Exercise inputs:

/-- A store buffer with one entry. -/
theorem witness_StoreBufferDrainKeepsWhatTheCoreSees :
    on.hasCore 0 = true ∧ coreClocked (sb1 []) 0 = true ∧
    ((sb1 []).core 0).sb.map (fun e => (e.mop, e.sent, e.bytes.length, e.addr)) = [(none, false, 16, 0x2000)] ∧
    target (sb1 []) 0x2000 = .dram 0x2000 ∧ (sb1 []).sound ∧ (sb1 []).noLog ∧ (sb1 []).remote = [] ∧ Memory.wf (sb1 []).mem = true :=
  ⟨by decide +kernel, by decide +kernel, by decide +kernel, by decide +kernel, sound_of (by decide +kernel),
   noLog_of (by decide +kernel), by decide +kernel, by decide +kernel⟩

/-- CAS32 at an aligned address and at an unaligned one. -/
theorem witness_AtomicResults :
    Ready 0 (.atom .cas false) (ops [1, 2, 0x2FFC]) ∧ ((ops [1, 2, 0x2FFC]).core 0).holds [1, 2, 0x2FFC] [] ∧
    DataAt 0 (ops [1, 2, 0x2FFC]) 0x2FFC 4 0x2FFC ∧ ((ops [1, 2, 0x2FFC]).core 0).sb = [] ∧ (ops [1, 2, 0x2FFC]).noLog ∧
    (((ops [1, 2, 0x2FFC]).core 0).setOps []).room 1 ∧ Ready 0 (.atom .xadd true) (ops [1, 0x2004]) ∧ (0x2004 : Word).toNat % 8 ≠ 0 :=
  ⟨ready_of (by decide +kernel), holds_of (by decide +kernel), dataAt_of (by decide +kernel), by decide +kernel,
   noLog_of (by decide +kernel), room_of (by decide +kernel), ready_of (by decide +kernel), by decide +kernel⟩

/-- A division by 0; SHLI 64; SWAP, ADD and B.EQ on a frame of one entry. -/
theorem witness_PreciseFaults :
    Ready 0 (.alu .divs) (ops [0, 1]) ∧ ((ops [0, 1]).core 0).holds [0, 1] [] ∧ Ready 0 (.aluB .shli 64) (ops [1]) ∧
    Ready 0 (.stk .swap) (ops [1]) ∧ ((ops [1]).core 0).frame < (stkTable .swap 0 0 0 0).1.length ∧ Ready 0 (.alu .add) (ops [1]) ∧
    ((ops [1]).core 0).frame < (aluTable .add 0 0 0).1.length ∧ Ready 0 (.br .eq 5) (ops [1]) ∧
    ((ops [1]).core 0).frame < (branchTable .eq 0 0).1.length :=
  ⟨ready_of (by decide +kernel), holds_of (by decide +kernel), ready_of (by decide +kernel), ready_of (by decide +kernel),
   by decide +kernel, ready_of (by decide +kernel), by decide +kernel, ready_of (by decide +kernel), by decide +kernel⟩

/-- `on` with core 0 in PL `pl`. -/
def inPl (pl : Word) (s : State) : State := s.modCore 0 (fun k => { k with cstat := k.cstat ||| pl })

/-- CRD of DBGSTAT in PL0 and in PL1; CRD of FPCTL with FEN = 0; CWR of SAVEHEAD in PL1 and PL2, of CSTAT, of CORE_ID, and of a number that names no register. -/
theorem witness_ControlRegisterAccess :
    (0x078, 0, (on.core 0).dbgstat) ∈ crdTable on 0 ∧ Ready 0 (.crd 0x78) on ∧ cregFault (on.core 0) 0x78 = none ∧ (on.core 0).room 1 ∧
    Ready 0 (.crd 0x78) (inPl 1 on) ∧ 0 < ((inPl 1 on).core 0).pl.toNat ∧ Ready 0 (.crd 0x31) on ∧ cregFault (on.core 0) 0x31 = some 3 ∧
    (0x005, 1, { ((ops [-1]).core 0).setOps [] with savehead := 0xFFFF_FFFF_FFFF_FFC0 }) ∈ cwrTable (((ops [-1]).core 0).setOps []) (-1) ∧
    Ready 0 (.cwr 5) (inPl 1 (ops [-1])) ∧ ((inPl 1 (ops [-1])).core 0).holds [-1] [] ∧ Ready 0 (.cwr 5) (inPl 2 (ops [-1])) ∧
    Ready 0 (.cwr 0) (inPl 1 (ops [1])) ∧ ((inPl 1 (ops [1])).core 0).pl.toNat ≤ (1 : Word).toNat % 4 ∧
    Ready 0 (.cwr 0x51) (inPl 1 (ops [1])) ∧ Ready 0 (.crd 6) on ∧ Ready 0 (.cwr 0xFFFF) (ops [1]) :=
  ⟨by simp [crdTable], ready_of (by decide +kernel), by decide +kernel, room_of (by decide +kernel), ready_of (by decide +kernel),
   by decide +kernel, ready_of (by decide +kernel), by decide +kernel, by simp [cwrTable], ready_of (by decide +kernel),
   holds_of (by decide +kernel), ready_of (by decide +kernel), ready_of (by decide +kernel), by decide +kernel,
   ready_of (by decide +kernel), ready_of (by decide +kernel), ready_of (by decide +kernel)⟩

Problem details: Look above for the line holding "of one entry. -/", then set down exactly that line and every line after it up to and including the line holding "(0x078, 0, (on.core", with nothing else.

Solution to the exercise:
/-- A division by 0; SHLI 64; SWAP, ADD and B.EQ on a frame of one entry. -/
theorem witness_PreciseFaults :
    Ready 0 (.alu .divs) (ops [0, 1]) ∧ ((ops [0, 1]).core 0).holds [0, 1] [] ∧ Ready 0 (.aluB .shli 64) (ops [1]) ∧
    Ready 0 (.stk .swap) (ops [1]) ∧ ((ops [1]).core 0).frame < (stkTable .swap 0 0 0 0).1.length ∧ Ready 0 (.alu .add) (ops [1]) ∧
    ((ops [1]).core 0).frame < (aluTable .add 0 0 0).1.length ∧ Ready 0 (.br .eq 5) (ops [1]) ∧
    ((ops [1]).core 0).frame < (branchTable .eq 0 0).1.length :=
  ⟨ready_of (by decide +kernel), holds_of (by decide +kernel), ready_of (by decide +kernel), ready_of (by decide +kernel),
   by decide +kernel, ready_of (by decide +kernel), by decide +kernel, ready_of (by decide +kernel), by decide +kernel⟩

/-- `on` with core 0 in PL `pl`. -/
def inPl (pl : Word) (s : State) : State := s.modCore 0 (fun k => { k with cstat := k.cstat ||| pl })

/-- CRD of DBGSTAT in PL0 and in PL1; CRD of FPCTL with FEN = 0; CWR of SAVEHEAD in PL1 and PL2, of CSTAT, of CORE_ID, and of a number that names no register. -/
theorem witness_ControlRegisterAccess :
    (0x078, 0, (on.core 0).dbgstat) ∈ crdTable on 0 ∧ Ready 0 (.crd 0x78) on ∧ cregFault (on.core 0) 0x78 = none ∧ (on.core 0).room 1 ∧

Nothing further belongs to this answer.